(Records from a data collection)
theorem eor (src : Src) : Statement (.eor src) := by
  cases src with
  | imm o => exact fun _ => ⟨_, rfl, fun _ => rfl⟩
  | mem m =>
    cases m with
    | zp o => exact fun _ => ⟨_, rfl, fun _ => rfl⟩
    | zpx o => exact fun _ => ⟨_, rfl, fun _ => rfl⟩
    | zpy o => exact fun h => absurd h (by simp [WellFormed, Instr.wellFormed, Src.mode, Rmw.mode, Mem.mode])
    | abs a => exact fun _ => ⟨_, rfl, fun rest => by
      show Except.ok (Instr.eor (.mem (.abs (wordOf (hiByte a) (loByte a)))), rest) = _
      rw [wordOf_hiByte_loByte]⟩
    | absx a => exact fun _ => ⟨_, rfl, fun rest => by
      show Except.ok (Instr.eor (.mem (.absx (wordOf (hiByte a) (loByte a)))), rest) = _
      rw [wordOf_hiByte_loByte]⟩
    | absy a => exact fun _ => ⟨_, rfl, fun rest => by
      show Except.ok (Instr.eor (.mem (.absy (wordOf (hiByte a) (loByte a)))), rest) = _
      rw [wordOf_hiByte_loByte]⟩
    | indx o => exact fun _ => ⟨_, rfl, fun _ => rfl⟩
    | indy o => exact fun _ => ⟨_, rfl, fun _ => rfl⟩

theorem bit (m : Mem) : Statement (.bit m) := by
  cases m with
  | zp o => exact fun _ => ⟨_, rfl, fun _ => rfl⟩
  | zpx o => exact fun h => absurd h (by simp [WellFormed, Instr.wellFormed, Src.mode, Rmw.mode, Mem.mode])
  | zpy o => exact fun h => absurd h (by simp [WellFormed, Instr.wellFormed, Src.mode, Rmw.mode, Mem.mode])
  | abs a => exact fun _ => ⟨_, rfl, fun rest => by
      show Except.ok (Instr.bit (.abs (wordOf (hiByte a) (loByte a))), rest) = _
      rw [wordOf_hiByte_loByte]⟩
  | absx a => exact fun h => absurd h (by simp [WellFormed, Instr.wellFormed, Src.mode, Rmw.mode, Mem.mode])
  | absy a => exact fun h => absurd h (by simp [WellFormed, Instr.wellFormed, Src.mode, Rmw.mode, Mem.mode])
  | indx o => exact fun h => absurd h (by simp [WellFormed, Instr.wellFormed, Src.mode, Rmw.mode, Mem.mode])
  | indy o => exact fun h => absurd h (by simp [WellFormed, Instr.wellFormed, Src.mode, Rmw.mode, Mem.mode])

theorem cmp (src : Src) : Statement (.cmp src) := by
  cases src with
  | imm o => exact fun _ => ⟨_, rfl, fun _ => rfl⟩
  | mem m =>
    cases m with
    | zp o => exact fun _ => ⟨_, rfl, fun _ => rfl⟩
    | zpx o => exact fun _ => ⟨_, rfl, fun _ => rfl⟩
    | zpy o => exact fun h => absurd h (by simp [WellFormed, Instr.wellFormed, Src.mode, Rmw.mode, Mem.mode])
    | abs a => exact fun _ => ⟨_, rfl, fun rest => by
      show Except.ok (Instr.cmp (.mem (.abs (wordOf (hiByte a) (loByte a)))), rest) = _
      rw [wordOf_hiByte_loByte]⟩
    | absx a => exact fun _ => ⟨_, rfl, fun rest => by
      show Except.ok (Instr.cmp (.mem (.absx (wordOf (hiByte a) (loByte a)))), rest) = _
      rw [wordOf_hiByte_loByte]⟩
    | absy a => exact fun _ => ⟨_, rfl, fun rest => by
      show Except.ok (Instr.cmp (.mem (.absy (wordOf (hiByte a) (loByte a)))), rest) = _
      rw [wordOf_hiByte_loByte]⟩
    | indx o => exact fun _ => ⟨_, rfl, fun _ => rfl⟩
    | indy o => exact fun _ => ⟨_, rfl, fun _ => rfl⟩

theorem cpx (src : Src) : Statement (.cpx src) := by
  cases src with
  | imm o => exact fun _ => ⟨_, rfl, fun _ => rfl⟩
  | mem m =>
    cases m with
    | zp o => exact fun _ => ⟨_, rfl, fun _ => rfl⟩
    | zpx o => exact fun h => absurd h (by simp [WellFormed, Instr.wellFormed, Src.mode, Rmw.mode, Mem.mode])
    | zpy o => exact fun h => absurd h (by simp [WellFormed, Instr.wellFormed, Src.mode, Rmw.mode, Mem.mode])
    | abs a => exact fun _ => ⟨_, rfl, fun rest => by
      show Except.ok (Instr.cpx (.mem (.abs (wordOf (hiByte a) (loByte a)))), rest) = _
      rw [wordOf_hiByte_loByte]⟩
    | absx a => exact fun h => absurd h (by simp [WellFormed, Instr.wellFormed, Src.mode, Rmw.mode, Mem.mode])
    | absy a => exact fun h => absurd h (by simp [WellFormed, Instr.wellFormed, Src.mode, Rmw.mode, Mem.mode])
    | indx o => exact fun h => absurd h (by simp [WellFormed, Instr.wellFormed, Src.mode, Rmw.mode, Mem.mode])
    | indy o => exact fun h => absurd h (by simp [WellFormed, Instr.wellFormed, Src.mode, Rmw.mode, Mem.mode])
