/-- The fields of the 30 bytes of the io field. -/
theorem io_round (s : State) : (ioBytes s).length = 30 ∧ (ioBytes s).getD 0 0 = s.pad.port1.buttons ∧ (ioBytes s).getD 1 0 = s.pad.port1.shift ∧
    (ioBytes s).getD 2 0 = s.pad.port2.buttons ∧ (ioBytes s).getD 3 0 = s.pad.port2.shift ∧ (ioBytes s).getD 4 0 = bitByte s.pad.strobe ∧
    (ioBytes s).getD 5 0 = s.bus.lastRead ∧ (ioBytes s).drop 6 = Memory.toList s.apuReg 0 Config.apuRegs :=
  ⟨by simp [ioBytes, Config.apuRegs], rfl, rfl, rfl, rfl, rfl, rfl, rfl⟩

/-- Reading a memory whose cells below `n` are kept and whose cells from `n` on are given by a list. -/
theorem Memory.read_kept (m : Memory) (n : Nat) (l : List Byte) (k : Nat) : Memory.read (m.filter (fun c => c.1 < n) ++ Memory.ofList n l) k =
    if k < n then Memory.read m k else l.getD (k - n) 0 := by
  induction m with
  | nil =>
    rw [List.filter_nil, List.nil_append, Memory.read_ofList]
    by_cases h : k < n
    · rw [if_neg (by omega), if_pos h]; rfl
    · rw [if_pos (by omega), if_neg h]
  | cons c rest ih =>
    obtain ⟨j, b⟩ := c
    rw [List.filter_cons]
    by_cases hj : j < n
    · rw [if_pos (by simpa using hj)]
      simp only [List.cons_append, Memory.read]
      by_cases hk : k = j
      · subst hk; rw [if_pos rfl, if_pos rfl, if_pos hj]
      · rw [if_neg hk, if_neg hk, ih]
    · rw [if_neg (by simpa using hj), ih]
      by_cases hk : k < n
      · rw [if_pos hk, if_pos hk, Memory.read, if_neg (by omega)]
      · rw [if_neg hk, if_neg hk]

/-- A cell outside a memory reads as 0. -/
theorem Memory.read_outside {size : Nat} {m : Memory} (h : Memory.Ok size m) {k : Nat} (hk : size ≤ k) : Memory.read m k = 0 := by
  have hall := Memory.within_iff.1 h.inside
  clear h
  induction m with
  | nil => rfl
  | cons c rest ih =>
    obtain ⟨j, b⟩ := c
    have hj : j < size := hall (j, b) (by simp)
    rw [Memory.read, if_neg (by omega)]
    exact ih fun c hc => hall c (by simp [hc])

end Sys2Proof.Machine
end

## What you will do:
Return the lines above, from the one containing "have hall := Memory.within_iff.1 h.inside" to the end, exactly as they stand.

## Completed task:
  have hall := Memory.within_iff.1 h.inside
  clear h
  induction m with
  | nil => rfl
  | cons c rest ih =>
    obtain ⟨j, b⟩ := c
    have hj : j < size := hall (j, b) (by simp)
    rw [Memory.read, if_neg (by omega)]
    exact ih fun c hc => hall c (by simp [hc])

end Sys2Proof.Machine
end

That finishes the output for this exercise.